I am thoroughly enjoying a modern engagement. We need to customise existing morals with the needs of us as a couple. Some traditions do not seem as necessary now. And we feel more comfortable that way.
The engagement started more than a month after we moved in together. This was not a 'try before you buy' mentality. We were constantly with each other whenever possible, before even considering cohabitation. We felt committed very early on.
Commitment takes many forms. Many marriages end within months, years, or decades. Yet we feel comfortable and happily committed without signing a piece of paper. Contracts do not guarantee relationships. They symbolise them.
I will gladly sign my life away with a contract on my wedding day. That piece of paper will not ensure our relationship. The document will symbolise it. We will have a creative formal celebration of our public lifelong relationship.
As the woman, I felt untraditional enough to do the proposing. I wasn't going to wait for years on end for a postmodern man to decide on a traditional concept like marriage. We are a partnership.

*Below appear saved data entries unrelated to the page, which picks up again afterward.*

/-- R129, R130, R136: `VLD` loads 32 bytes as they are readable one cycle after its dispatch, and `VST` has the bytes of the selected lanes in flight;
where no bank conflicts, nothing else changes. -/
def Obligations.VectorLoadAndStoreComplete : Prop :=
  ∀ (s : State) (c : Nat) (fl : InFlight) (sp : Space) (a : Nat),
    let k := seen s c .vx fl
    let d := fl.q.desc
    let n := if wide d then 4 else 2
    OperandAt fl d.opnd0 fl.q.base0 32 sp a →
    (Executes s c .vx 0x10 fl → VxReady k fl [] →
      let k' := k.setVreg d.vd (merged k fl (wide d) (BitVec.ofNat 256 (ofLe (k.load sp a 32 (fl.d + 1)))))
      NoConflict (restoreTags fl ((begun s c .vx).core c) k') (usesOf 2 fl.q.pc sp a 32 (fl.d + 1)) →
      exec (.vld c) s = .next (transferred s c .vx fl k' (usesOf 2 fl.q.pc sp a 32 (fl.d + 1)) [])) ∧
    (Executes s c .vx 0x11 fl → Readable k 1 d.va (fl.d + 1) →
      NoConflict (restoreTags fl ((begun s c .vx).core c) k) (usesOf 2 fl.q.pc sp a 32 (fl.d + 2)) →
      exec (.vst c) s = .next (transferred s c .vx fl k (usesOf 2 fl.q.pc sp a 32 (fl.d + 2))
        [{ unit := 2, pc := fl.q.pc, ready := fl.d + (if sp = .attic then 5 else 3),
           writes := ((List.range (laneCount (wide d))).filter (fun i => d.pred == 0 || bit fl.q.pred.toNat i)).map fun i =>
             { space := sp, core := c, addr := a + n * i, bytes := leBytes n (laneOf (wide d) (k.vreg d.va) i) } }]))

/-- R93 to R97, R100, R102: the MX commands that work on tiles complete: `MMA` adds the exact products of its steps, `MAXEXP` finds the largest exponent,
`TCLR` clears, `TSET` writes the control word, and `TADDP` adds a partial of the same window. -/
def Obligations.TileCommandsComplete : Prop :=
  ∀ (s : State) (c : Nat) (fl : InFlight),
    let k := seen s c .mx fl
    let d := fl.q.desc
    let t := k.tile d.tile
    (∀ o, readMx k fl = .ok o →
      (Executes s c .mx 0x01 fl → Readable k 3 d.tile ((timing (begun s c .mx) c fl.q fl.d).last - 1) →
        (t.ovfEn = true → ∀ e, e < 64 → (o.entrySum t.wexp.toInt t.h.toNat (e / 8) (e % 8)).breach = false) →
        NoConflict (restoreTags fl ((begun s c .mx).core c) (k.setTile d.tile (accumulated o t))) o.uses →
        exec (.mma c) s = .next (transferred s c .mx fl (k.setTile d.tile (accumulated o t)) o.uses [])) ∧
      (Executes s c .mx 0x02 fl →
        let v := clamp16 ((List.range (64 * o.len)).foldl (fun b e => maxOpt b (o.expoAt (e % 64 / 8) (e % 8) (e / 64))) (-32768))
        NoConflict (restoreTags fl ((begun s c .mx).core c) (k.setSreg d.sa v)) o.uses →
        exec (.maxexp c) s = .next (transferred s c .mx fl (k.setSreg d.sa v) o.uses []))) ∧
    (Executes s c .mx 0x03 fl → exec (.tclr c) s = .next (executed s c .mx fl (k.setTile d.tile { t with acc := [], tags := [], ovf := false }))) ∧
    (Executes s c .mx 0x04 fl →
      exec (.tset c) s = .next (executed s c .mx fl (k.setTile d.tile
        (if fl.q.sa.setWidth 16 = t.wexp ∧ BitVec.ofNat 6 (fl.q.sa.toNat / 2 ^ 16) = t.h then { t with ovfEn := bit fl.q.sa.toNat 22 }
         else { acc := [], tags := [], ovf := false, wexp := fl.q.sa.setWidth 16, h := BitVec.ofNat 6 (fl.q.sa.toNat / 2 ^ 16),
                ovfEn := bit fl.q.sa.toNat 22 })))) ∧
    (∀ sp a spT aT, Executes s c .mx 0x0B fl → OperandAt fl d.opnd0 fl.q.base0 1024 sp a → OperandAt fl d.opnd1 fl.q.base1 32 spT aT →
      let tm := timing (begun s c .mx) c fl.q fl.d
      let vals := fetchUnits k 1 fl.q.pc sp a 1024 (fun o => fl.d + 1 + o / (if sp = .attic then 64 else 32))
      let tr := fetchUnits k 1 fl.q.pc spT aT 32 (fun _ => fl.d + tm.occ)
      Readable k 3 d.tile (tm.last - 2) → le tr.1 0 1 = 1 → le tr.1 2 2 = t.wexp.toNat → le tr.1 4 1 = t.h.toNat →
      NoConflict (restoreTags fl ((begun s c .mx).core c) (k.setTile d.tile (t.addPart vals.1 tr.1))) (vals.2 ++ tr.2) →
      exec (.taddp c) s = .next (transferred s c .mx fl (k.setTile d.tile (t.addPart vals.1 tr.1)) (vals.2 ++ tr.2) []))

/-- R94, R95, R96, R102:
- partials may be added in any order: the entries, the tags and `OVF` of the tile are the same.
- the sum of the products of an entry does not depend on their order: in any order they give the same integer to add, joined tag and breach. -/
def Obligations.SumsAreOrderFree : Prop :=
  (∀ (t : Tile) (v1 v2 tr1 tr2 : List Byte) (i : Nat),
     ((t.addPart v1 tr1).addPart v2 tr2).entry i = ((t.addPart v2 tr2).addPart v1 tr1).entry i ∧
     ((t.addPart v1 tr1).addPart v2 tr2).tagOf i = ((t.addPart v2 tr2).addPart v1 tr1).tagOf i ∧
     ((t.addPart v1 tr1).addPart v2 tr2).ovf = ((t.addPart v2 tr2).addPart v1 tr1).ovf ∧
     ((t.addPart v1 tr1).addPart v2 tr2).wexp = t.wexp ∧ ((t.addPart v1 tr1).addPart v2 tr2).h = t.h) ∧
  (∀ (p : Partial) (wexp : Int) (h : Nat) (xs ys : List Val), xs.Perm ys →
     xs.foldl (fun p v => p.add wexp h v) p = ys.foldl (fun p v => p.add wexp h v) p)
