@[simp] theorem Core.setTag_section_ : (k.setTag kind n r unit pc).section_ = k.section_ := by unfold Core.setTag; split <;> rfl
@[simp] theorem Core.setTag_group : (k.setTag kind n r unit pc).group = k.group := by unfold Core.setTag; split <;> rfl
@[simp] theorem Core.setTag_owner : (k.setTag kind n r unit pc).owner = k.owner := by unfold Core.setTag; split <;> rfl
@[simp] theorem Core.setTag_entries : (k.setTag kind n r unit pc).entries = k.entries := by unfold Core.setTag; split <;> rfl
@[simp] theorem Core.setTag_setters : (k.setTag kind n r unit pc).setters = k.setters := by unfold Core.setTag; split <;> rfl
@[simp] theorem Core.setTag_afmap : (k.setTag kind n r unit pc).afmap = k.afmap := by unfold Core.setTag; split <;> rfl
@[simp] theorem Core.setTag_flows : (k.setTag kind n r unit pc).flows = k.flows := by unfold Core.setTag; split <;> rfl
@[simp] theorem Core.setTag_sregs : (k.setTag kind n r unit pc).sregs = k.sregs := by unfold Core.setTag; split <;> rfl
@[simp] theorem Core.setTag_vregs : (k.setTag kind n r unit pc).vregs = k.vregs := by unfold Core.setTag; split <;> rfl
@[simp] theorem Core.setTag_pregs : (k.setTag kind n r unit pc).pregs = k.pregs := by unfold Core.setTag; split <;> rfl
@[simp] theorem Core.setTag_tiles : (k.setTag kind n r unit pc).tiles = k.tiles := by unfold Core.setTag; split <;> rfl
@[simp] theorem Core.setTag_sflags : (k.setTag kind n r unit pc).sflags = k.sflags := by unfold Core.setTag; split <;> rfl
@[simp] theorem Core.setTag_sflagAt : (k.setTag kind n r unit pc).sflagAt = k.sflagAt := by unfold Core.setTag; split <;> rfl
@[simp] theorem Core.setTag_aflags : (k.setTag kind n r unit pc).aflags = k.aflags := by unfold Core.setTag; split <;> rfl
@[simp] theorem Core.setTag_loops : (k.setTag kind n r unit pc).loops = k.loops := by unfold Core.setTag; split <;> rfl
@[simp] theorem Core.setTag_rets : (k.setTag kind n r unit pc).rets = k.rets := by unfold Core.setTag; split <;> rfl
@[simp] theorem Core.setTag_arms : (k.setTag kind n r unit pc).arms = k.arms := by unfold Core.setTag; split <;> rfl
@[simp] theorem Core.setTag_pc : (k.setTag kind n r unit pc).pc = k.pc := by unfold Core.setTag; split <;> rfl
@[simp] theorem Core.setTag_cyc : (k.setTag kind n r unit pc).cyc = k.cyc := by unfold Core.setTag; split <;> rfl
@[simp] theorem Core.setTag_ended : (k.setTag kind n r unit pc).ended = k.ended := by unfold Core.setTag; split <;> rfl
@[simp] theorem Core.setTag_skip : (k.setTag kind n r unit pc).skip = k.skip := by unfold Core.setTag; split <;> rfl
@[simp] theorem Core.setTag_stalled : (k.setTag kind n r unit pc).stalled = k.stalled := by unfold Core.setTag; split <;> rfl
@[simp] theorem Core.setTag_waitFlag : (k.setTag kind n r unit pc).waitFlag = k.waitFlag := by unfold Core.setTag; split <;> rfl
@[simp] theorem Core.setTag_halted : (k.setTag kind n r unit pc).halted = k.halted := by unfold Core.setTag; split <;> rfl
@[simp] theorem Core.setTag_mx : (k.setTag kind n r unit pc).mx = k.mx := by unfold Core.setTag; split <;> rfl
@[simp] theorem Core.setTag_vx : (k.setTag kind n r unit pc).vx = k.vx := by unfold Core.setTag; split <;> rfl
@[simp] theorem Core.setTag_sx : (k.setTag kind n r unit pc).sx = k.sx := by unfold Core.setTag; split <;> rfl
@[simp] theorem Core.setTag_nx : (k.setTag kind n r unit pc).nx = k.nx := by unfold Core.setTag; split <;> rfl
@[simp] theorem Core.setTag_pend : (k.setTag kind n r unit pc).pend = k.pend := by unfold Core.setTag; split <;> rfl
@[simp] theorem Core.setTag_uses : (k.setTag kind n r unit pc).uses = k.uses := by unfold Core.setTag; split <;> rfl
@[simp] theorem Core.setTag_progs : (k.setTag kind n r unit pc).progs = k.progs := by unfold Core.setTag; split <;> rfl
@[simp] theorem Core.setTag_shelf : (k.setTag kind n r unit pc).shelf = k.shelf := by unfold Core.setTag; split <;> rfl
@[simp] theorem Core.setTag_attic : (k.setTag kind n r unit pc).attic = k.attic := by unfold Core.setTag; split <;> rfl
@[simp] theorem Core.setTag_staging : (k.setTag kind n r unit pc).staging = k.staging := by unfold Core.setTag; split <;> rfl
@[simp] theorem Core.setTag_stagingFree : (k.setTag kind n r unit pc).stagingFree = k.stagingFree := by unfold Core.setTag; split <;> rfl
@[simp] theorem Core.setTag_code : (k.setTag kind n r unit pc).code = k.code := by unfold Core.setTag; split <;> rfl
end

section
variable (n : Nat) (v : Word)

@[simp] theorem Core.setSreg_section_ : (k.setSreg n v).section_ = k.section_ := by unfold Core.setSreg; split <;> rfl
@[simp] theorem Core.setSreg_group : (k.setSreg n v).group = k.group := by unfold Core.setSreg; split <;> rfl
@[simp] theorem Core.setSreg_owner : (k.setSreg n v).owner = k.owner := by unfold Core.setSreg; split <;> rfl
@[simp] theorem Core.setSreg_entries : (k.setSreg n v).entries = k.entries := by unfold Core.setSreg; split <;> rfl
@[simp] theorem Core.setSreg_setters : (k.setSreg n v).setters = k.setters := by unfold Core.setSreg; split <;> rfl
@[simp] theorem Core.setSreg_afmap : (k.setSreg n v).afmap = k.afmap := by unfold Core.setSreg; split <;> rfl
@[simp] theorem Core.setSreg_flows : (k.setSreg n v).flows = k.flows := by unfold Core.setSreg; split <;> rfl
@[simp] theorem Core.setSreg_vregs : (k.setSreg n v).vregs = k.vregs := by unfold Core.setSreg; split <;> rfl
@[simp] theorem Core.setSreg_pregs : (k.setSreg n v).pregs = k.pregs := by unfold Core.setSreg; split <;> rfl
@[simp] theorem Core.setSreg_tiles : (k.setSreg n v).tiles = k.tiles := by unfold Core.setSreg; split <;> rfl
@[simp] theorem Core.setSreg_tags : (k.setSreg n v).tags = k.tags := by unfold Core.setSreg; split <;> rfl
@[simp] theorem Core.setSreg_sflags : (k.setSreg n v).sflags = k.sflags := by unfold Core.setSreg; split <;> rfl
@[simp] theorem Core.setSreg_sflagAt : (k.setSreg n v).sflagAt = k.sflagAt := by unfold Core.setSreg; split <;> rfl
@[simp] theorem Core.setSreg_aflags : (k.setSreg n v).aflags = k.aflags := by unfold Core.setSreg; split <;> rfl
@[simp] theorem Core.setSreg_loops : (k.setSreg n v).loops = k.loops := by unfold Core.setSreg; split <;> rfl
@[simp] theorem Core.setSreg_rets : (k.setSreg n v).rets = k.rets := by unfold Core.setSreg; split <;> rfl
@[simp] theorem Core.setSreg_arms : (k.setSreg n v).arms = k.arms := by unfold Core.setSreg; split <;> rfl
@[simp] theorem Core.setSreg_pc : (k.setSreg n v).pc = k.pc := by unfold Core.setSreg; split <;> rfl
@[simp] theorem Core.setSreg_cyc : (k.setSreg n v).cyc = k.cyc := by unfold Core.setSreg; split <;> rfl
@[simp] theorem Core.setSreg_ended : (k.setSreg n v).ended = k.ended := by unfold Core.setSreg; split <;> rfl
@[simp] theorem Core.setSreg_skip : (k.setSreg n v).skip = k.skip := by unfold Core.setSreg; split <;> rfl
@[simp] theorem Core.setSreg_stalled : (k.setSreg n v).stalled = k.stalled := by unfold Core.setSreg; split <;> rfl
@[simp] theorem Core.setSreg_waitFlag : (k.setSreg n v).waitFlag = k.waitFlag := by unfold Core.setSreg; split <;> rfl
@[simp] theorem Core.setSreg_halted : (k.setSreg n v).halted = k.halted := by unfold Core.setSreg; split <;> rfl
@[simp] theorem Core.setSreg_mx : (k.setSreg n v).mx = k.mx := by unfold Core.setSreg; split <;> rfl
@[simp] theorem Core.setSreg_vx : (k.setSreg n v).vx = k.vx := by unfold Core.setSreg; split <;> rfl
@[simp] theorem Core.setSreg_sx : (k.setSreg n v).sx = k.sx := by unfold Core.setSreg; split <;> rfl
@[simp] theorem Core.setSreg_nx : (k.setSreg n v).nx = k.nx := by unfold Core.setSreg; split <;> rfl
@[simp] theorem Core.setSreg_pend : (k.setSreg n v).pend = k.pend := by unfold Core.setSreg; split <;> rfl
@[simp] theorem Core.setSreg_uses : (k.setSreg n v).uses = k.uses := by unfold Core.setSreg; split <;> rfl
@[simp] theorem Core.setSreg_progs : (k.setSreg n v).progs = k.progs := by unfold Core.setSreg; split <;> rfl
@[simp] theorem Core.setSreg_shelf : (k.setSreg n v).shelf = k.shelf := by unfold Core.setSreg; split <;> rfl
@[simp] theorem Core.setSreg_attic : (k.setSreg n v).attic = k.attic := by unfold Core.setSreg; split <;> rfl
@[simp] theorem Core.setSreg_staging : (k.setSreg n v).staging = k.staging := by unfold Core.setSreg; split <;> rfl
@[simp] theorem Core.setSreg_stagingFree : (k.setSreg n v).stagingFree = k.stagingFree := by unfold Core.setSreg; split <;> rfl
@[simp] theorem Core.setSreg_code : (k.setSreg n v).code = k.code := by unfold Core.setSreg; split <;> rfl
end

section
variable (n : Nat) (v : BitVec 256)

@[simp] theorem Core.setVreg_section_ : (k.setVreg n v).section_ = k.section_ := rfl
@[simp] theorem Core.setVreg_group : (k.setVreg n v).group = k.group := rfl
@[simp] theorem Core.setVreg_owner : (k.setVreg n v).owner = k.owner := rfl
@[simp] theorem Core.setVreg_entries : (k.setVreg n v).entries = k.entries := rfl
@[simp] theorem Core.setVreg_setters : (k.setVreg n v).setters = k.setters := rfl
@[simp] theorem Core.setVreg_afmap : (k.setVreg n v).afmap = k.afmap := rfl
@[simp] theorem Core.setVreg_flows : (k.setVreg n v).flows = k.flows := rfl
@[simp] theorem Core.setVreg_sregs : (k.setVreg n v).sregs = k.sregs := rfl
@[simp] theorem Core.setVreg_pregs : (k.setVreg n v).pregs = k.pregs := rfl
@[simp] theorem Core.setVreg_tiles : (k.setVreg n v).tiles = k.tiles := rfl
@[simp] theorem Core.setVreg_tags : (k.setVreg n v).tags = k.tags := rfl
@[simp] theorem Core.setVreg_sflags : (k.setVreg n v).sflags = k.sflags := rfl
@[simp] theorem Core.setVreg_sflagAt : (k.setVreg n v).sflagAt = k.sflagAt := rfl
@[simp] theorem Core.setVreg_aflags : (k.setVreg n v).aflags = k.aflags := rfl
@[simp] theorem Core.setVreg_loops : (k.setVreg n v).loops = k.loops := rfl
@[simp] theorem Core.setVreg_rets : (k.setVreg n v).rets = k.rets := rfl
@[simp] theorem Core.setVreg_arms : (k.setVreg n v).arms = k.arms := rfl
@[simp] theorem Core.setVreg_pc : (k.setVreg n v).pc = k.pc := rfl
@[simp] theorem Core.setVreg_cyc : (k.setVreg n v).cyc = k.cyc := rfl
@[simp] theorem Core.setVreg_ended : (k.setVreg n v).ended = k.ended := rfl
@[simp] theorem Core.setVreg_skip : (k.setVreg n v).skip = k.skip := rfl
@[simp] theorem Core.setVreg_stalled : (k.setVreg n v).stalled = k.stalled := rfl
@[simp] theorem Core.setVreg_waitFlag : (k.setVreg n v).waitFlag = k.waitFlag := rfl
@[simp] theorem Core.setVreg_halted : (k.setVreg n v).halted = k.halted := rfl
@[simp] theorem Core.setVreg_mx : (k.setVreg n v).mx = k.mx := rfl
@[simp] theorem Core.setVreg_vx : (k.setVreg n v).vx = k.vx := rfl
@[simp] theorem Core.setVreg_sx : (k.setVreg n v).sx = k.sx := rfl
@[simp] theorem Core.setVreg_nx : (k.setVreg n v).nx = k.nx := rfl
@[simp] theorem Core.setVreg_pend : (k.setVreg n v).pend = k.pend := rfl
@[simp] theorem Core.setVreg_uses : (k.setVreg n v).uses = k.uses := rfl
@[simp] theorem Core.setVreg_progs : (k.setVreg n v).progs = k.progs := rfl
@[simp] theorem Core.setVreg_shelf : (k.setVreg n v).shelf = k.shelf := rfl
@[simp] theorem Core.setVreg_attic : (k.setVreg n v).attic = k.attic := rfl
@[simp] theorem Core.setVreg_staging : (k.setVreg n v).staging = k.staging := rfl
@[simp] theorem Core.setVreg_stagingFree : (k.setVreg n v).stagingFree = k.stagingFree := rfl
@[simp] theorem Core.setVreg_code : (k.setVreg n v).code = k.code := rfl
end

section
variable (n : Nat) (v : BitVec 16)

Our choices are made together as a team. This decision is no different. I loved proposing and wouldn't do it any other way.
The rings were equally democratic. That's right, there was a plural in that sentence. Normally, the gentleman would get on one knee with a ring in a box for the woman to wear. He would wander around with nothing on his hands, missing that symbolism which she holds during engagement. We are different.
My fiancee wanted to wear an engagement ring too. He wanted that same symbolic public display of affection, which is the engagement ring. Why not? I figured it is his choice. I hadn't thought of the idea. But it makes him happy and makes sense.
My man picked out a silver band with a diagonal row of diamonds. He is able to show this commitment he holds towards the person he loves. And I'm sure the jeweller wasn't complaining about this double sale.
Traditional engagement rings are fine and pretty. But this was about what I was going to wear on my hand day in and day out. It needed to be versatile and simple, but with personality and flair. Two wavy lines of diamonds wrapped themselves around a loopy golden band. This felt different and beautiful. And it's unique.
It felt more practical than the protruding traditional engagement rings. I felt less worried about the diamonds getting caught on clothing or feeling too bumpy. I am happy.
Everything has been different to normal. We modernised the way to do a courtship, proposal, and ring. It's not about the bling. It's about the love. Life is not one bit Beyonce song. I'm not going to say, "If you liked it, then you should have put a ring on it." I am completely blissful after this beautiful way to symbolise my blessed relationship. We can enjoy symbolism and institutions without being defined by them. We are happy.